=== EXERCISE BRIEF ===
Please report how many lines of the data include the word "lean", with the number as the entire reply.

=== RECORD EXCERPTS ===
- - -

-- ==== Sys2Proof/Machine/Copy.lean ====
section
/-! DEFINITION. Sys2Proof/Machine/Copy.lean: the copy engines: CPY and WPTR (R309, R310), channels and their commands (R302 to R308),
and the stream ports (R300). -/

namespace Sys2Proof.Machine

/-! ### Descriptors (R303, R304) -/

def CopyCmd.opw (c : CopyCmd) : Nat := fieldAt c.desc 0 4
def CopyCmd.n (c : CopyCmd) : Nat := fieldAt c.desc 4 4
def CopyCmd.srcVa (c : CopyCmd) : Nat := fieldAt c.desc 8 8
def CopyCmd.dstVa (c : CopyCmd) : Nat := fieldAt c.desc 16 8
def CopyCmd.sstride (c : CopyCmd) : Nat := fieldAt c.desc 24 4
def CopyCmd.dstride (c : CopyCmd) : Nat := fieldAt c.desc 28 4
def CopyCmd.rows (c : CopyCmd) : Nat := fieldAt c.desc 32 4
def CopyCmd.e (c : CopyCmd) : Nat := fieldAt c.desc 36 4
def CopyCmd.idxVa (c : CopyCmd) : Nat := fieldAt c.desc 40 8
def CopyCmd.handle (c : CopyCmd) : Nat := fieldAt c.desc 52 4
def CopyCmd.rp (c : CopyCmd) : Bool := bitAt c.opw 6
def CopyCmd.msg (c : CopyCmd) : Bool := bitAt c.opw 11
def CopyCmd.sig (c : CopyCmd) : Bool := bitAt c.opw 12
def CopyCmd.port (c : CopyCmd) : Nat := bits c.opw 10 8

/-- Does a command take a stream (R306)? A Helm COPY node's does not (R324). -/
def CopyCmd.tw (c : CopyCmd) : Bool :=
  match c.src with
  | .fire _ _ => bitAt c.opw 7
  | .helm _ _ _ _ => false

/-- The elements of a command. -/
def CopyCmd.total (c : CopyCmd) : Nat := if c.form = 1 then c.n * c.rows else c.n

/-- Is a descriptor malformed (R303 to R306)? -/
def CopyCmd.malformed (c : CopyCmd) : Bool :=
  let small := c.e == 1 || c.e == 2 || c.e == 4 || c.e == 8
  !(small || (c.e % 16 == 0 && c.e != 0 && decide (c.e ≤ 65536))) || (c.form == 4 && !small)
    || (c.tw && (!(c.form == 0 || c.form == 2) || (c.form == 0 && c.e != 4)))
    || (c.form == 2 && decide (c.dstride < c.e)) || (c.form == 3 && decide (c.sstride < c.e))

/-- The alignment of an element's addresses (R307). -/
def CopyCmd.align (c : CopyCmd) : Nat := min c.e 16

/-! ### Accesses (R305, R307) -/

/-- The pieces of an access of n bytes through a window, page by page: its VA is absolute, and a fabric window takes its low 32
bits. -/
def State.copyPieces (s : State) (p : Nat) (win : Win) (store : Bool) : Nat → Nat → Nat → Except (Nat × Nat) (List Piece)
  | 0, _, _ => .ok []
  | fuel + 1, va, n =>
    let x := s.part p
    let fab := bits win.attr.toNat 1 0 == 2
    let unit := if fab then 32768 else 65536
    let k := min n (unit - va % unit)
    let one : Except (Nat × Nat) Piece :=
      if fab then
        match x.fabKey (va % 2 ^ 32) with
        | none => .error (0x02, va)
        | some key => .ok ⟨va, key, 0, k⟩
      else
        match s.walkFail x va, s.translate x va with
        | some k, _ => .error (255, k)
        | none, .error _ => .error (0x02, va)
        | none, .ok l => if (if store then x.mayWrite l else x.mayRead l) then .ok ⟨va, l.pa, l.pte, k⟩ else .error (0x03, va)
    if n = 0 then .ok []
    else
      match one, s.copyPieces p win store fuel (va + k) (n - k) with
      | .error e, _ => .error e
      | _, .error e => .error e
      | .ok x, .ok xs => .ok (x :: xs)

- - -

=== TASK RESPONSE ===
2